# Basic Overview
This is a stab to see if Oscar's ideas listed as part of the comments [here](https://www.kaggle.com/aashita/xgboost-model-with-minimalistic-features) (regarding analysis of names using a machine learning algorithm) would work.

The idea here is to see if a simple Count vectorization algorithm on the survived cases and not survived cases and classify a name as survived or not depending on how much the name has in common with the survived/not survived vocabulary.

Comments/criticisms/appreciations are greatly accepted and appreciated.

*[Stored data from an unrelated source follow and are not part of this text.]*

-- ==== Sys2Proof/Decode.lean ====
section
/-! DEFINITION. The selection of an operation by the element an engine takes and, for the decoder, by
its mode and counters (R57 to R61), then the encoder that writes an operation back as an element. -/

namespace Sys2Proof

/-- What an engine reads to select its operation: the word `E` pops; the byte `D` pops with `D.mode`,
`D.rem`, `D.bits` and `D.exp`; or a frame command with its count (R68). -/
inductive Fetch where
  | word (w : Word)
  | byte (mode : Mode) (rem : Nat) (bits exp : Count5) (b : Byte)
  | encCommand (n : Nat)
  | decCommand (n : Nat)
  deriving DecidableEq, Repr

/-- Why a fetch selects no operation. Neither case can occur between steps of a run. -/
inductive Reject where
  /-- A decoder byte with `D.rem = 0`: no step runs there (R21). -/
  | frameExhausted
  /-- A continuation byte with `D.bits + 6 > D.exp`, which R60 says cannot occur. -/
  | counterPastTotal
  deriving DecidableEq, Repr

/-- The search of `bitw` below bit `n`. -/
def bitwBelow (w : Word) : Nat → Nat
  | 0 => 0
  | n + 1 => if w.getLsbD n then n + 1 else bitwBelow w n

/-- `BITW(w)`: one more than the index of the most significant 1 bit, and 0 for 0 (R71). -/
def bitw (w : Word) : Nat := bitwBelow w 32

/-- The encoder's selection: the first condition of R57 that holds, with the fields of R52. -/
def decodeWord (w : Word) : Instr :=
  if bitw w ≤ 7 then .enc1B (w.extractLsb' 0 7)
  else if bitw w ≤ 11 then .enc2B (w.extractLsb' 6 5) (w.extractLsb' 0 6)
  else if bitw w ≤ 16 ∧ isSurrogate w.toNat then .encSur (w.extractLsb' 0 11)
  else if bitw w ≤ 16 then
    .enc3B (w.extractLsb' 12 4) (w.extractLsb' 6 6) (w.extractLsb' 0 6)
  else if bitw w ≤ 21 ∧ w.toNat ≤ 0x10FFFF then
    .enc4B (w.extractLsb' 18 3) (w.extractLsb' 12 6) (w.extractLsb' 6 6) (w.extractLsb' 0 6)
  else .encOvr w

/-- The format of a byte, by the masks and matches of R53. -/
def formatOf (b : Byte) : ByteFormat :=
  if b &&& 0x80#8 = 0x00#8 then .ascii
  else if b &&& 0xC0#8 = 0x80#8 then .cont
  else if b &&& 0xE0#8 = 0xC0#8 then .lead2
  else if b &&& 0xF0#8 = 0xE0#8 then .lead3
  else if b &&& 0xF8#8 = 0xF0#8 then .lead4
  else .bad

/-- The decoder's selection in `START` (R59). -/
def decodeStart (rem : Nat) (b : Byte) : Instr :=
  match formatOf b with
  | .ascii => .decAscii (b.extractLsb' 0 7)
  | .lead2 =>
    if 2 ≤ rem then .decLead2 (b.extractLsb' 0 5) else .decLead2Trunc (b.extractLsb' 0 5)
  | .lead3 =>
    if 3 ≤ rem then .decLead3 (b.extractLsb' 0 4) else .decLead3Trunc (b.extractLsb' 0 4)
  | .lead4 =>
    if 4 ≤ rem then .decLead4 (b.extractLsb' 0 3) else .decLead4Trunc (b.extractLsb' 0 3)
  | .cont => .decStray (b.extractLsb' 0 6)
  | .bad => .decBadlead (b.extractLsb' 0 3)

/-- The decoder's selection in `CONT` (R60). -/
def decodeCont (bits exp : Count5) (b : Byte) : Except Reject Instr :=
  if formatOf b = .cont then
    if bits.toNat + 6 < exp.toNat then .ok (.decCont (b.extractLsb' 0 6))
    else if bits.toNat + 6 = exp.toNat then .ok (.decContLast (b.extractLsb' 0 6))
    else .error .counterPastTotal
  else .ok (.decBadcont b)

/-- The decoder's selection in any mode (R59, R60, R61). -/
def decodeByte (mode : Mode) (rem : Nat) (bits exp : Count5) (b : Byte) : Except Reject Instr :=
  if rem = 0 then .error .frameExhausted
  else
    match mode with
    | .start => .ok (decodeStart rem b)
    | .cont => decodeCont bits exp b
    | .drain => .ok (.decDrain b)

/-- The operation a fetch selects, or the reason there is none. -/
def decode : Fetch → Except Reject Instr
  | .word w => .ok (decodeWord w)
  | .byte mode rem bits exp b => decodeByte mode rem bits exp b
  | .encCommand n => .ok (.encFrame n)
  | .decCommand n => .ok (.decFrame n)

/-- The operation of a word or byte given without decoder state: a byte is read in `START` with the
four bytes of the longest unit left in its frame (log 6). -/
def decodeTableWord (nbits w : Nat) : Option Instr :=
  match nbits with
  | 32 => (decode (.word (BitVec.ofNat 32 w))).toOption
  | 8 => (decode (.byte .start 4 0#5 0#5 (BitVec.ofNat 8 w))).toOption
  | _ => none

/-- An element, with the smallest decoder state, that selects the instruction: the words of R52 and
the patterns of R53. Where several decoder states select one operation this names one of them. -/
def encode : Instr → Fetch
  | .enc1B p => .word (p.setWidth 32)
  | .enc2B hi lo => .word ((hi ++ lo).setWidth 32)
  | .encSur low => .word (0xD800#32 ||| low.setWidth 32)
  | .enc3B hi mid lo => .word ((hi ++ mid ++ lo).setWidth 32)
  | .enc4B top hi mid lo => .word ((top ++ hi ++ mid ++ lo).setWidth 32)
  | .encOvr w => .word w
  | .encFrame n => .encCommand n
  | .decAscii p => .byte .start 1 0#5 0#5 (0x00#8 ||| p.setWidth 8)
  | .decLead2 p => .byte .start 2 0#5 0#5 (0xC0#8 ||| p.setWidth 8)
  | .decLead2Trunc p => .byte .start 1 0#5 0#5 (0xC0#8 ||| p.setWidth 8)
  | .decLead3 p => .byte .start 3 0#5 0#5 (0xE0#8 ||| p.setWidth 8)
  | .decLead3Trunc p => .byte .start 1 0#5 0#5 (0xE0#8 ||| p.setWidth 8)
  | .decLead4 p => .byte .start 4 0#5 0#5 (0xF0#8 ||| p.setWidth 8)
  | .decLead4Trunc p => .byte .start 1 0#5 0#5 (0xF0#8 ||| p.setWidth 8)
  | .decStray p => .byte .start 1 0#5 0#5 (0x80#8 ||| p.setWidth 8)
  | .decBadlead p => .byte .start 1 0#5 0#5 (0xF8#8 ||| p.setWidth 8)
  | .decCont p => .byte .cont 2 4#5 16#5 (0x80#8 ||| p.setWidth 8)
  | .decContLast p => .byte .cont 1 5#5 11#5 (0x80#8 ||| p.setWidth 8)
  | .decBadcont b => .byte .cont 1 5#5 11#5 b
  | .decDrain b => .byte .drain 1 0#5 0#5 b
  | .decFrame n => .decCommand n

end Sys2Proof
end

Do not be shy and send me an email at babinu@gmail.com !

Source of data : https://www.kaggle.com/c/titanic/data

In [2]:
import pandas as pd
import numpy as np
from sklearn.feature_extraction.text import TfidfVectorizer

In [3]:
# Ha
import os
os.environ["KMP_DUPLICATE_LIB_OK"]="TRUE"

In [4]:
train_data = pd.read_csv("../input/train.csv")
test_data = pd.read_csv("../input/test_data_processed_correct.csv")

In [5]:
test_data.Survived.unique()

array([0., 1.])

In [6]:
from sklearn.feature_extraction.text import CountVectorizer

In [7]:
train_data.columns

Index(['PassengerId', 'Survived', 'Pclass', 'Name', 'Sex', 'Age', 'SibSp',
       'Parch', 'Ticket', 'Fare', 'Cabin', 'Embarked'],
      dtype='object')

In [8]:
train_data['Name'].values

array(['Braund, Mr. Owen Harris',
       'Cumings, Mrs. John Bradley (Florence Briggs Thayer)',
       'Heikkinen, Miss. Laina',
       'Futrelle, Mrs. Jacques Heath (Lily May Peel)',
       'Allen, Mr. William Henry', 'Moran, Mr. James',
       'McCarthy, Mr. Timothy J', 'Palsson, Master. Gosta Leonard',
       'Johnson, Mrs. Oscar W (Elisabeth Vilhelmina Berg)',
       'Nasser, Mrs. Nicholas (Adele Achem)',
       'Sandstrom, Miss. Marguerite Rut', 'Bonnell, Miss. Elizabeth',
       'Saundercock, Mr. William Henry', 'Andersson, Mr. Anders Johan',
       'Vestrom, Miss. Hulda Amanda Adolfina',
       'Hewlett, Mrs. (Mary D Kingcome) ', 'Rice, Master. Eugene',
       'Williams, Mr. Charles Eugene',
       'Vander Planke, Mrs. Julius (Emelia Maria Vandemoortele)',
       'Masselmani, Mrs. Fatima', 'Fynney, Mr. Joseph J',
       'Beesley, Mr. Lawrence', 'McGowan, Miss. Anna "Annie"',
       'Sloper, Mr. William Thompson', 'Palsson, Miss. Torborg Danira',
       'Asplund, Mrs. Carl Oscar 

In [9]:
# Gets a vocabulary using all entries from the 'Name' column from the given dataframe.
def get_names_count_vector(given_data , count_vectorizer=True):
    if count_vectorizer :
        vectorizer = CountVectorizer() 
    else:
        vectorizer = TfidfVectorizer()
    vectorizer.fit(given_data['Name'].values)
    return(vectorizer)

In [10]:
# Compares a string with a master vocabulary that is passed on and evaluates a comparison score.
def get_relevant_score(given_text, vector_obj):
    fit_cur_val = vector_obj.transform([given_text])
    score = np.sum(1.0/(1.0 + fit_cur_val.todense()))    
    #score = np.sum(fit_cur_val)
    #print(score)
    return score

In [11]:
# Generates vocabularies for survived and not survived cases separately and 
# generates predictions on test data accordingly.
def update_predictions_out_of_sample(train_data, test_data, count_vectorizer=True):
    survived_vector = get_names_count_vector(train_data[train_data['Survived'] == 1], count_vectorizer)
    not_survived_vector = get_names_count_vector(train_data[train_data['Survived'] == 0], count_vectorizer)        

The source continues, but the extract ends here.